Cuando me recuperé y ya me había recorrido toda la ciudad, no sabía que más hacer, así que contacté mediante Workaway con
Susi. Susi era una mujer que ofrecía alojamiento en su granja, ubicada a las afueras de la capital, a cambio de trabajar allí unas horas al día. Cuando llegué la primera impresión fue que iba a morir de aburrimiento y soledad, sin embargo pasé
otra de las mejores semanas de mi vida, jugando con los críos de la casa y aprendiendo mil cosas nuevas más que trabajando. El paisaje y el clima ayudaban, las tormentas tropicales de allí son impresionantes. Y en 7 días ya era uno más de la familia.
Sin embargo otra vez me llegó la
urgencia de moverme, ¡soy impaciente para todo! así que pronto me volví a trasladar a mi querido hostel de Kuala Lumpur y contacté por Couchsurfing con
Rick, un amable malayo que vivía en Georgetown, una ciudad del norte.
¿Por qué fui hacia el norte y no hacia el sur si no tenía ningún plan? Porque un día un amigo con el que estaba hablando por Whatsapp me envió una foto de la posición en la que estaba yo, según su Iphone. Y esa posición, en vez de marcar Kuala Lumpur, marcaba Georgetown. Así que lo tomé como otra señal y hacia allí me dirigí.
Rick resultó ser un tipo espectacular. Me llevó a ver toda la ciudad, me ayudó a curarme los brazos de cientos de
picadas de chinches, fuimos al gimnasio un par de días (ya lo echaba de menos) y me acompañó al consulado tailandés para obtener un visado de 2 meses en vez de la escueta quincena que tenía antes. Me habló también de algo que hasta entonces yo desconocía: me dijo que en Tailandia podía ir a varios monasterios budistas a aprender meditación, algo que me interesaba bastante.
Después de haber abusado de su generosa hospitalidad durante
tres o cuatro días, decidí que cogería un ferry y me dirigiría a la isla de Langkawi, a tres horas de distancia. Estar en el sudeste asiático y no ir a una de estas islas es como ir a un parque de atracciones y no subir a nada.
Recuerdo nítidamente ese viaje en ferry... De repente, cientos de pequeñas islas empezaban a distinguirse en el horizonte, islas sin playa, como si los árboles surgieran directamente del mar, igualitas que en las películas. Yo alucinaba. Entonces supe que había llegado a un lugar especial.
Enseguida llegué a la guesthouse que había buscado por Internet, mediante hostelworld.com. El recibimiento de los chicos y chicas que allí había fue tal, que al día siguiente pagué para quedarme un mes entero.
Era el paraíso. Cuando finalizó ese mes no había tenido suficiente, así que pagué para quedarme otro mes más.
Dos meses en la isla absolutamente espectaculares.
El primero lo pasé disfrutando como nunca, yendo a la playa,
conociendo personas de todas partes del planeta, saliendo de fiesta,
haciendo excursiones en barco y en moto... sintiendo la vida en toda su plenitud a cada segundo y el agradecimiento al universo por poder realizar algo así. También conocí un día por casualidad a una chica llamada
Eishreth, que luego tendría un papel esencial en el viaje.

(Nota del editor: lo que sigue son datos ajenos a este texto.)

-- ==== Sys2Proof/Tests/Slice0.lean ====
section
/-! SUPPORT. Tests of the model's own, and a witness for the hypotheses of every statement. Expected values come from the spec's
tables and examples or are worked out by hand from them. -/

set_option Elab.async false
set_option maxRecDepth 100000

namespace Sys2Proof.Tests

open Sys2Proof Sys2Proof.Machine

/-! ## A small pod: one core with a running task, a read-only region 1 and a region 2 the core may write -/

def rwRegion : Region :=
  { base := 131072, size := 65536, pkg := 0, rw := true, pinned := true, mirror := false, keyen := false, key := 0, token := 5, mbase := 0 }

def heldToken : Token := { head := 5, units := 1, isHead := true, mode := .excl, region := 2, hgroup := 1 }

def podPart : Part := { regions := [(1, encodeRegion placeRegion), (2, encodeRegion rwRegion)], tokens := [(5, heldToken)] }

def podSlot : Slot :=
  { state := .running, launch := 1, cquota := 8192, atiles := 48, osquota := 0x801001000, code := handleOf 1 0, ncores := 1 }

def podCore : Core := { run := some 0, slot0 := podSlot, tlb := [1, 2] }

def podBase : State := { State.reset with clock := 160, parts := [(0, podPart)] }

/-- The pod with its core changed. -/
def pod (f : Core → Core) : State := podBase.modCore fun _ => f podCore

/-- The pod with its cluster L changed. -/
def podCl (f : Cluster → Cluster) : State := pod fun c => { c with l := f c.l }

def ready : State := pod id

theorem issues_of {s : State} {dep : BitVec 4} {rd wr : List RegRef} (h : s.regsReady rd wr = true ∧ s.depsReady dep = true) :
    s.Issues dep rd wr := h
theorem compared_of {s : State} (w : Nat) (h : s.cl.wait = .since w ∧ w + 6 ≤ s.warm ∧ s.core.willMismatch = false) : s.Compared := ⟨w, h⟩

/-! ## Witnesses: scalar words -/

theorem test_witness_register_words : ready.regsReady [gR 31, gR 0] [gR 31] = true := by decide +kernel
theorem test_witness_division_by_zero : ready.regsReady [gR 1, gR 2] [gR 3] = true ∧ ready.g 2 = 0 := by decide +kernel
theorem test_witness_division_overflow :
    let s := podCl fun x => (x.wg 1 (BitVec.intMin 64)).wg 2 (BitVec.allOnes 64)
    s.regsReady [gR 1, gR 2] [gR 3] = true ∧ s.g 1 = BitVec.intMin 64 ∧ s.g 2 = BitVec.allOnes 64 := by decide +kernel
theorem test_witness_division :
    let s := podCl fun x => (x.wg 1 7).wg 2 2
    s.regsReady [gR 1, gR 2] [gR 3] = true ∧ s.g 2 ≠ 0 ∧ ¬ (s.g 1 = BitVec.intMin 64 ∧ s.g 2 = BitVec.allOnes 64) := by decide +kernel
theorem test_witness_immediates : ready.regsReady [gR 31] [gR 31] = true := by decide +kernel
theorem test_witness_predicates : ready.regsReady [gR 1, gR 2, pR 3, pR 0] [gR 3, pR 3] = true ∧ (5#3).toNat < 6 := by decide +kernel
theorem test_witness_coordinates : ready.regsReady [gR 1, gR 2, cR 6] [gR 3, cR 6] = true := by decide +kernel
theorem test_witness_jalr : ready.regsReady [pR 3, gR 1] [gR 31] = true ∧ (ready.g 1 + (16#15).signExtend 64).extractLsb' 0 4 = 0 := by
  decide +kernel
theorem test_witness_jalr_misaligned : (ready.g 1 + (1#15).signExtend 64).extractLsb' 0 4 ≠ 0 := by decide +kernel

def atJoins (n : BitVec 8) (own : Bool) : State :=
  pod fun c => c.modClusters fun l x => { x with atJoin := own || decide (l ≠ .L), joinId := n }

theorem test_witness_join_meets :
    (∀ l, l ≠ (atJoins 5 false).lane → ((atJoins 5 false).core.cluster l).atJoin = true ∧ ((atJoins 5 false).core.cluster l).joinId = 5 ∧
      ((atJoins 5 false).core.cluster l).pc = (atJoins 5 false).cl.pc) ∧ (atJoins 5 false).cl.atJoin = false :=
  ⟨by intro l h; cases l <;> revert h <;> decide +kernel, by decide +kernel⟩
theorem test_witness_join_waits :
    (∃ l, l ≠ ready.lane ∧ (ready.core.cluster l).atJoin = false) ∧ ready.cl.atJoin = false ∧
    (∀ l, (ready.core.cluster l).atJoin = true → (ready.core.cluster l).joinId = 5 ∧ (ready.core.cluster l).pc = ready.cl.pc) :=
  ⟨⟨.E, by decide +kernel, by decide +kernel⟩, by decide +kernel, by intro l; cases l <;> decide +kernel⟩
theorem test_witness_join_clash :
    ∃ l, ((atJoins 5 false).core.cluster l).atJoin = true ∧
      (((atJoins 5 false).core.cluster l).joinId ≠ 6 ∨ ((atJoins 5 false).core.cluster l).pc ≠ (atJoins 5 false).cl.pc) :=
  ⟨.E, by decide +kernel, by decide +kernel⟩

def oneLoop : LoopEntry :=
  { remaining := 2, initial := 3, start := 16, stop := 32, id := 0, inst := 1, pre := false, began := 0, kill := none }

theorem test_witness_loop_skips : ready.regsReady [gR 1, pR 1] [] = true ∧ ready.g 1 = 0 := by decide +kernel
theorem test_witness_loop_pushes :
    let s := podCl fun x => { x.wg 1 3 with loops := [oneLoop, oneLoop, oneLoop] }
    s.regsReady [gR 1, pR 1] [] = true ∧ s.g 1 ≠ 0 ∧ s.cl.loops.length < 4 := by decide +kernel
theorem test_witness_loop_full :
    let s := podCl fun x => { x.wg 1 3 with loops := [oneLoop, oneLoop, oneLoop, oneLoop] }
    s.regsReady [gR 1, pR 1] [] = true ∧ s.g 1 ≠ 0 ∧ 4 ≤ s.cl.loops.length := by decide +kernel
theorem test_witness_lexit_stays : ready.regsReady [gR 1, pR 1] [] = true ∧ xor (ready.p 1) (decide (0#1 = 1)) = false := by decide +kernel
theorem test_witness_lexit_empty :
    ready.regsReady [gR 1, pR 0] [] = true ∧ xor (ready.p 0) (decide (0#1 = 1)) = true ∧ ready.cl.loops = [] := by decide +kernel
theorem test_witness_lexit_pops :
    let s := podCl fun x => { x with loops := [oneLoop] }
    s.regsReady [gR 1, pR 0] [] = true ∧ xor (s.p 0) (decide (0#1 = 1)) = true ∧ s.cl.loops = oneLoop :: [] := by decide +kernel

def someEntry (op : QOp) : QEntry := { seq := 1, lane := .L, warm := 3, word := handleOf 1 0, tags := [], killed := false, held := none, level := 0, op := op }

theorem test_witness_kill_marker :
    let e := { someEntry (.marker 1) with tags := [(1, 2)] }
    let x : Put := { tail := 64, tags := [(1, 2)], killed := false }
    let c : Core := { podCore with lq := [e], e := { loops := [oneLoop] }, str := { puts := [x] } }
    (e ∈ c.queue .load ∧ x ∈ c.str.puts ∧ (∀ y ∈ e.tags, y.2 ≤ 2) ∧ (∀ y ∈ x.tags, y.2 ≤ 2) ∧
      ∃ y ∈ ((c.kill .L 0 1 1).cluster .E).loops, y.id = 0) ∧ (∃ j, (1, j) ∈ e.tags ∧ 1 < j) ∧ ∃ j, (1, j) ∈ x.tags ∧ 1 < j := by
  refine ⟨by decide +kernel, ⟨2, by decide +kernel, by decide⟩, 2, by decide +kernel, by decide⟩

theorem test_witness_sends :
    ready.regsReady [gR 1] [gR 2] = true ∧ (ready.core.portAt (leftOut ready.lane)).items = [] ∧
    (ready.core.portAt (leftOut ready.lane)).pops = 0 ∧ (ready.core.portAt (rightOut ready.lane)).items = [] ∧
    (ready.core.portAt (rightOut ready.lane)).pops = 0 := by decide +kernel

def ports (n : Nat) : State :=
  pod fun c => { c with port := (List.range 8).map fun i => (i, { items := List.replicate n (9, 7) }) }

theorem test_witness_receives :
    ((ports 1).core.portAt (leftIn (ports 1).lane)).items = (9, 7) :: [] ∧ ((ports 1).core.portAt (rightIn (ports 1).lane)).items = (9, 7) :: [] ∧
    9 < (ports 1).warm ∧ (ports 1).regsReady [gR 1] [gR 2] = true := by decide +kernel
theorem test_witness_ports_full :
    4 ≤ ((ports 4).core.portAt (leftOut (ports 4).lane)).items.length ∧ 4 ≤ ((ports 4).core.portAt (rightOut (ports 4).lane)).items.length ∧
    (ready.core.portAt (leftIn ready.lane)).items = [] ∧ (ready.core.portAt (rightIn ready.lane)).items = [] ∧
    (ports 4).regsReady [gR 1] [gR 2] = true := by decide +kernel
theorem test_witness_busy_register :
    let s := podCl fun x => x.setBusy (.g 1) none
    s.cl.isBusy s.warm (gR 1) = true := by decide +kernel
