-- ==== Sys2Proof/Word.lean ====
section
/-! DEFINITION. The wire word of the command channel: 32 bits (00_scope.md R6, 30_encoding.md R70). -/

namespace Sys2Proof

/-- `Word32`: every queue element, header word, chunk and payload word (R6, R70). -/
abbrev Word32 := BitVec 32

/-- A host byte, used only by the optional byte packing of 20_memory.md R54 (D16). -/
abbrev Byte := BitVec 8

/-- `WORD_BYTES` (R6). -/
def wordBytes : Nat := 4

/-- The number of values of one word: the base in which chunks are the digits of a value (R11). -/
def wordBase : Nat := 2 ^ 32

end Sys2Proof
end

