-- ==== Sys2Proof/Machine/Channel.lean ====
section
/-! DEFINITION. The word-level interface (43_channel_interface.md): `offer_outbound_word`, `accept_inbound_word`
and the channel step, and the arrival of a response (30_encoding.md R81). -/

namespace Sys2Proof.Machine

/-- The outbound half: the front word leaves if and only if `out_valid ∧ out_ready` (R163, R166). -/
def outboundHalf (outReady : Bool) (s : State) : State :=
  if outReady && outValid s then
    { s with outQ := s.outQ.tail, sentLog := s.sentLog ++ (outBits s).toList }
  else s

/-- The inbound half: a word arrives if and only if `in_valid ∧ in_ready` (R164, R166). -/
def inboundHalf (inValid : Bool) (inBits : Word32) (s : State) : State :=
  if inValid && inReady s then acceptWord inBits s else s

/-- `channel_step(out_ready, in_valid, in_bits)`: no word's value is looked at (R166, R167). -/
def channelStep (outReady inValid : Bool) (inBits : Word32) (s : State) : State :=
  inboundHalf inValid inBits (outboundHalf outReady s)

/-- `offer_outbound_word`: the front word is shown as `outBits s`, and no state changes (R161, C1, log 15). -/
def execOfferOutboundWord (s : State) : Result := whenTarget s (.next s)

/-- `accept_inbound_word(w)`, whether or not a read is outstanding (R162, D29). -/
def execAcceptInboundWord (w : Word32) (s : State) : Result := whenTarget s (.next (acceptWord w s))

/-- `channel_step` as an operation of its own (R166): no turn, so an attached reference target's record, the script of
draws and the count of turns stay as they were (DESIGN CHOICE, log 30). -/
def execChannelStep (outReady inValid : Bool) (inBits : Word32) (s : State) : Result :=
  whenTarget s (.next (channelStep outReady inValid inBits s))

/-- READ_RESPONSE: the `n` data words of a response arrive in order, with no header, no status word and no check
against any READ (R81, R125). The channel moves one of them a turn (R166); this is their sum (log 10). -/
def execReadResponse (words : List Word32) (s : State) : Result := whenTarget s (.next (acceptWords words s))

end Sys2Proof.Machine
end

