-- ==== Sys2Proof/Machine/Core.lean ====
section
/-! DEFINITION. The machine behind the host's interface. -/

def Sys2Proof.core : Host.Core :=
  { State := Sys2Proof.Machine.State, Fault := Sys2Proof.Machine.Fault,
    Refusal := Sys2Proof.Machine.Refusal, step := Sys2Proof.Machine.step,
    reset := Sys2Proof.Machine.State.reset }
end

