/-- Settles O11: the forms of a READ stop where `encode_read` does, those of a WRITE where `encode_write` does, and
the two pokes at their own pushes. -/
theorem fullQueueStalls : Obligations.FullQueueStalls := by
  rintro a n k p s ⟨hc, hf⟩ ha h1 h2
  refine ⟨fun ho hr i hi => ?_, fun hp hr i hi => ?_, execStartProgram_full hc hf, execReset_full hc hf⟩
  · have hfull : encodeRead a (4 * n) s = .fault .queueFull := encodeRead_full ha h1 h2 ho hr
    simp only [List.mem_cons, List.not_mem_nil, or_false] at hi
    obtain rfl | rfl | rfl := hi
    · exact (whenHost_ready hc hf _).trans hfull
    · exact execRead_fault hc hf hfull
    · exact (byContext_host hc hf _ _).trans hfull
  · have hfull : encodeWrite a (4 * n) p s = .fault .queueFull := encodeWrite_full ha h1 h2 hp hr
    simp only [List.mem_cons, List.not_mem_nil, or_false] at hi
    obtain rfl | rfl | rfl := hi
    · exact (whenHost_ready hc hf _).trans hfull
    · exact (whenHost_ready hc hf _).trans hfull
    · exact (byContext_host hc hf _ _).trans hfull

/-! ## The two queues along a run (R38 (v) and (vi), R63, R90) -/

theorem pushedIn_line {s t : State} {i : Instr} (hc : s.ctx = .host) (hi : (programLines s)[s.hpc]? = some i)
    (hf : t.fault = none) : pushedIn s t = pushedBy s.cfg i := by
  rw [pushedIn, if_pos ⟨hc, hf⟩, fetch_line hc hi]

theorem pushedIn_raised {s t : State} {e : FaultCode} (h : t.fault = some e) : pushedIn s t = [] := by
  simp [pushedIn, h]

theorem pushedIn_end {s : State} (hc : s.ctx = .host) (hl : (programLines s).length ≤ s.hpc) (t : State) :
    pushedIn s t = [] := by
  simp [pushedIn, fetch_end hc hl, pushedBy]

theorem pushedIn_target {s : State} (hc : s.ctx = .target) (t : State) : pushedIn s t = [] := by
  simp [pushedIn, hc]

theorem poppedIn_target {s : State} (hc : s.ctx = .target) (t : State) : poppedIn s t = [] := by
  simp [poppedIn, hc]

@[simp] theorem mul_wordBytes_div (n : Nat) : 4 * n / wordBytes = n := Nat.mul_div_cancel_left n (by decide)

@[simp] theorem collectWord_outQ (n k : Nat) (w : Word32) (s : State) : (collectWord n k w s).outQ = s.outQ := by
  unfold collectWord; split <;> rfl
@[simp] theorem collectWord_inQ (n k : Nat) (w : Word32) (s : State) : (collectWord n k w s).inQ = s.inQ := by
  unfold collectWord; split <;> rfl
@[simp] theorem collectWord_fault (n k : Nat) (w : Word32) (s : State) :
    (collectWord n k w s).fault = s.fault := by
  unfold collectWord; split <;> rfl
@[simp] theorem collectWord_sentLog (n k : Nat) (w : Word32) (s : State) :
    (collectWord n k w s).sentLog = s.sentLog := by
  unfold collectWord; split <;> rfl
@[simp] theorem collectWord_recvLog (n k : Nat) (w : Word32) (s : State) :
    (collectWord n k w s).recvLog = s.recvLog := by
  unfold collectWord; split <;> rfl

/-- A host step appends what it pushes to the Outbound Queue (R21, R90). -/
theorem step_host_outQ {s t : State} (h : step s = .next t) (hc : s.ctx = .host) :
    t.outQ = s.outQ ++ pushedIn s t := by
  obtain ⟨hf, hcase⟩ := step_cases h
  cases hcase with
  | raised _ i hi e ht =>
    subst ht
    rw [pushedIn_raised rfl, List.append_nil]
  | issuedRead _ i hi a n hform _ _ _ _ ht =>
    have hft : t.fault = none := ht ▸ hf
    rw [pushedIn_line hc hi hft, ht]
    obtain rfl | rfl := hform <;> simp [pushedBy]
  | issuedWrite _ i hi a n p hform _ _ _ _ ht =>
    have hft : t.fault = none := ht ▸ hf
    rw [pushedIn_line hc hi hft, ht]
    obtain rfl | rfl | rfl := hform <;> simp [pushedBy]
  | started _ hi ht | released _ hi ht =>
    have hft : t.fault = none := ht ▸ hf
    rw [pushedIn_line hc hi hft, ht, pushedBy]
  | blocked _ b k hi _ _ _ _ ht | collected _ b k hi _ _ _ _ _ _ ht | yielded _ hi ht =>
    have hft : t.fault = none := by simp [ht, hf]
    rw [pushedIn_line hc hi hft, ht]
    simp [pushedBy]
  | idled _ hl ht => rw [pushedIn_end hc hl, ht, switchTo_outQ, List.append_nil]
  | turned htc => exact absurd (hc.symm.trans htc) (by decide)

/-- A host step takes from the front of the Inbound Queue at most, and no word is handshaken in it (R22, R122,
R235). -/
theorem step_host_inbound {s t : State} (h : step s = .next t) (hc : s.ctx = .host) :
    t.inQ <:+ s.inQ ∧ t.sentLog = s.sentLog ∧ t.recvLog = s.recvLog := by
  obtain ⟨-, hcase⟩ := step_cases h
  cases hcase with
  | collected _ b k _ n _ _ w q hq ht =>
    subst ht
    rw [collectWord_inQ, collectWord_sentLog, collectWord_recvLog, hq]
    exact ⟨List.suffix_cons w q, rfl, rfl⟩
  | turned htc => exact absurd (hc.symm.trans htc) (by decide)
  | raised _ _ _ _ ht | issuedRead _ _ _ _ _ _ _ _ _ _ ht | issuedWrite _ _ _ _ _ _ _ _ _ _ _ ht
  | started _ _ ht | released _ _ ht | blocked _ _ _ _ _ _ _ _ ht | yielded _ _ ht | idled _ _ ht =>
    subst ht
    exact ⟨List.suffix_refl _, rfl, rfl⟩

/-- A target step moves the front word of the Outbound Queue to its log, or none, and one arriving word, or none, to
the end of the Inbound Queue and to its log (R166, R185). -/
theorem step_target_moves {s t : State} (h : step s = .next t) (hc : s.ctx = .target) :
    ∃ sent arrived : List Word32, sent.length ≤ 1 ∧ arrived.length ≤ 1 ∧ s.outQ = sent ++ t.outQ ∧
      t.sentLog = s.sentLog ++ sent ∧ t.inQ = s.inQ ++ arrived ∧ t.recvLog = s.recvLog ++ arrived := by
  obtain ⟨-, hcase⟩ := step_cases h
  cases hcase with
  | turned _ r v w _ ht =>
    subst ht
    refine ⟨if r then s.outQ.head?.toList else [], if v then [w] else [], ?_, ?_, ?_, ?_⟩
    · cases r <;> cases s.outQ <;> simp
    · cases v <;> simp
    · cases r <;> cases hq : s.outQ <;> simp [channelStep_eq, hq]
    · simp [channelStep_eq]
  | raised hh | issuedRead hh | issuedWrite hh | started hh | released hh | blocked hh | collected hh
  | yielded hh | idled hh => exact absurd (hh.symm.trans hc) (by decide)
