-- ==== Sys2Proof/Machine/OdTable.lean ====
section
/-! DEFINITION. The object dictionary of the TK8192, object by object, as the tables of spec/ chapters 2 to 20 list it
(type, access code, change class, default and accepted range of every entry); the defaults are the reset values.
Choices of the model: assumption log 10. -/
namespace Sys2Proof.Machine
open OdTy OdAccess OdClass OdDefault OdRange

/-- Object 0x1000: spec/16_object_dictionary.md, Table 16.9 - Communication objects 0x1000–0x1C33. -/
def obj1000 : OdObject := ⟨0x1000, 1, 1, 1, [
  ⟨0x00, 0x00, .u32, .const, .none, .same 0, .any⟩ -- device type
  ]⟩

/-- Object 0x1001: spec/16_object_dictionary.md, Table 16.9 - Communication objects 0x1000–0x1C33. -/
def obj1001 : OdObject := ⟨0x1001, 1, 1, 1, [
  ⟨0x00, 0x00, .u8, .ro, .none, .same 0, .any⟩ -- error register
  ]⟩

/-- Object 0x1008: spec/16_object_dictionary.md, Table 16.9 - Communication objects 0x1000–0x1C33. -/
def obj1008 : OdObject := ⟨0x1008, 1, 1, 1, [
  ⟨0x00, 0x00, .str, .const, .none, .part, .any⟩ -- device name
  ]⟩

/-- Object 0x1009: spec/16_object_dictionary.md, Table 16.9 - Communication objects 0x1000–0x1C33. -/
def obj1009 : OdObject := ⟨0x1009, 1, 1, 1, [
  ⟨0x00, 0x00, .str, .const, .none, .part, .any⟩ -- hardware version
  ]⟩

/-- Object 0x100A: spec/16_object_dictionary.md, Table 16.9 - Communication objects 0x1000–0x1C33. -/
def obj100A : OdObject := ⟨0x100A, 1, 1, 1, [
  ⟨0x00, 0x00, .str, .const, .none, .part, .any⟩ -- software version
  ]⟩

/-- Object 0x1018: spec/16_object_dictionary.md, Table 16.9 - Communication objects 0x1000–0x1C33. -/
def obj1018 : OdObject := ⟨0x1018, 1, 1, 1, [
  ⟨0x01, 0x01, .u32, .const, .none, .same 3450, .any⟩, -- vendor ID
  ⟨0x02, 0x02, .u32, .const, .none, .part, .any⟩, -- product code
  ⟨0x03, 0x03, .u32, .const, .none, .part, .any⟩, -- revision number
  ⟨0x04, 0x04, .u32, .const, .none, .part, .any⟩ -- serial number
  ]⟩

/-- Object 0x10F1: spec/16_object_dictionary.md, Table 16.9 - Communication objects 0x1000–0x1C33. -/
def obj10F1 : OdObject := ⟨0x10F1, 1, 1, 1, [
  ⟨0x01, 0x01, .u32, .const, .none, .same 0, .any⟩, -- local error reaction
  ⟨0x02, 0x02, .u32, .rw, .live, .same 4, .nats [(1, 15)]⟩ -- sync error limit
  ]⟩

/-- Object 0x1600: spec/16_object_dictionary.md, Table 16.9 - Communication objects 0x1000–0x1C33. -/
def obj1600 : OdObject := ⟨0x1600, 1, 1, 1, [
  ⟨0x01, 0x40, .u32, .rw, .live, .each [0x30020120, 0x30020220, 0x30020320, 0x30020420, 0x0, 0x0, 0x0, 0x0, 0x0, 0x0, 0x0, 0x0, 0x0, 0x0, 0x0, 0x0, 0x0, 0x0, 0x0, 0x0, 0x0, 0x0, 0x0, 0x0, 0x0, 0x0, 0x0, 0x0, 0x0, 0x0, 0x0, 0x0, 0x0, 0x0, 0x0, 0x0, 0x0, 0x0, 0x0, 0x0, 0x0, 0x0, 0x0, 0x0, 0x0, 0x0, 0x0, 0x0, 0x0, 0x0, 0x0, 0x0, 0x0, 0x0, 0x0, 0x0, 0x0, 0x0, 0x0, 0x0, 0x0, 0x0, 0x0, 0x0], .any⟩ -- RxPDO mapping
  ]⟩

/-- Object 0x1601: spec/16_object_dictionary.md, Table 16.9 - Communication objects 0x1000–0x1C33. -/
def obj1601 : OdObject := ⟨0x1601, 1, 1, 1, [
  ⟨0x01, 0x40, .u32, .rw, .live, .each [0x38020120, 0x38020220, 0x38020320, 0x38020420, 0x0, 0x0, 0x0, 0x0, 0x0, 0x0, 0x0, 0x0, 0x0, 0x0, 0x0, 0x0, 0x0, 0x0, 0x0, 0x0, 0x0, 0x0, 0x0, 0x0, 0x0, 0x0, 0x0, 0x0, 0x0, 0x0, 0x0, 0x0, 0x0, 0x0, 0x0, 0x0, 0x0, 0x0, 0x0, 0x0, 0x0, 0x0, 0x0, 0x0, 0x0, 0x0, 0x0, 0x0, 0x0, 0x0, 0x0, 0x0, 0x0, 0x0, 0x0, 0x0, 0x0, 0x0, 0x0, 0x0, 0x0, 0x0, 0x0, 0x0], .any⟩ -- RxPDO mapping
  ]⟩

Luego llegó un día en que me cansé de tanta playa y tanta fiesta (sí, hasta de eso se cansa uno) y me puse a
buscar un trabajo, algo que hacer y con lo que continuar aprendiendo. Resultó ser que
Iskandar, el tipo que siempre me alquilaba las motos, necesitaba a alguien que le ayudase porque su negocio estaba creciendo rápidamente, así que dos días después
empecé a trabajar con él.
¡Y qué trabajo! Solía tener un horario de 8 de la mañana a 6 de la tarde, momento en que
me iba a la playa a hacer skimboarding con mis amigos malayos. La diferencia con cualquier trabajo normal es que iba descalzo y con bañador, llevaba las motos al mecánico, vendía paquetes turísticos a todo el que entraba en la oficina y conducía todo tipo de coches diferentes. Para todo amante del motor era un trabajo ideal. De la noche a la mañana me convertí en una eminencia para nuevos turistas, pues conocía mejor que nadie los rincones de la isla más increíbles y las formas para acceder a ellos. Se puede decir que ya era guía turístico de Langkawi.
Iskandar y yo nos hicimos buenos amigos, tanto que me ofreció darme el trabajo fijo, aumentarme el sueldo y arreglar el visado para que me quedase un año allí colaborando con él. Fue duro decidir continuar mi viaje, pero en mi interior sabía que mi destino
no estaba en esa isla y por tanto tenía que seguir adelante. La mayor fiesta de año nuevo en la que haya estado jamás, en la playa de Langkawi, marcó lo que sería el final de
mi estancia en el paraíso.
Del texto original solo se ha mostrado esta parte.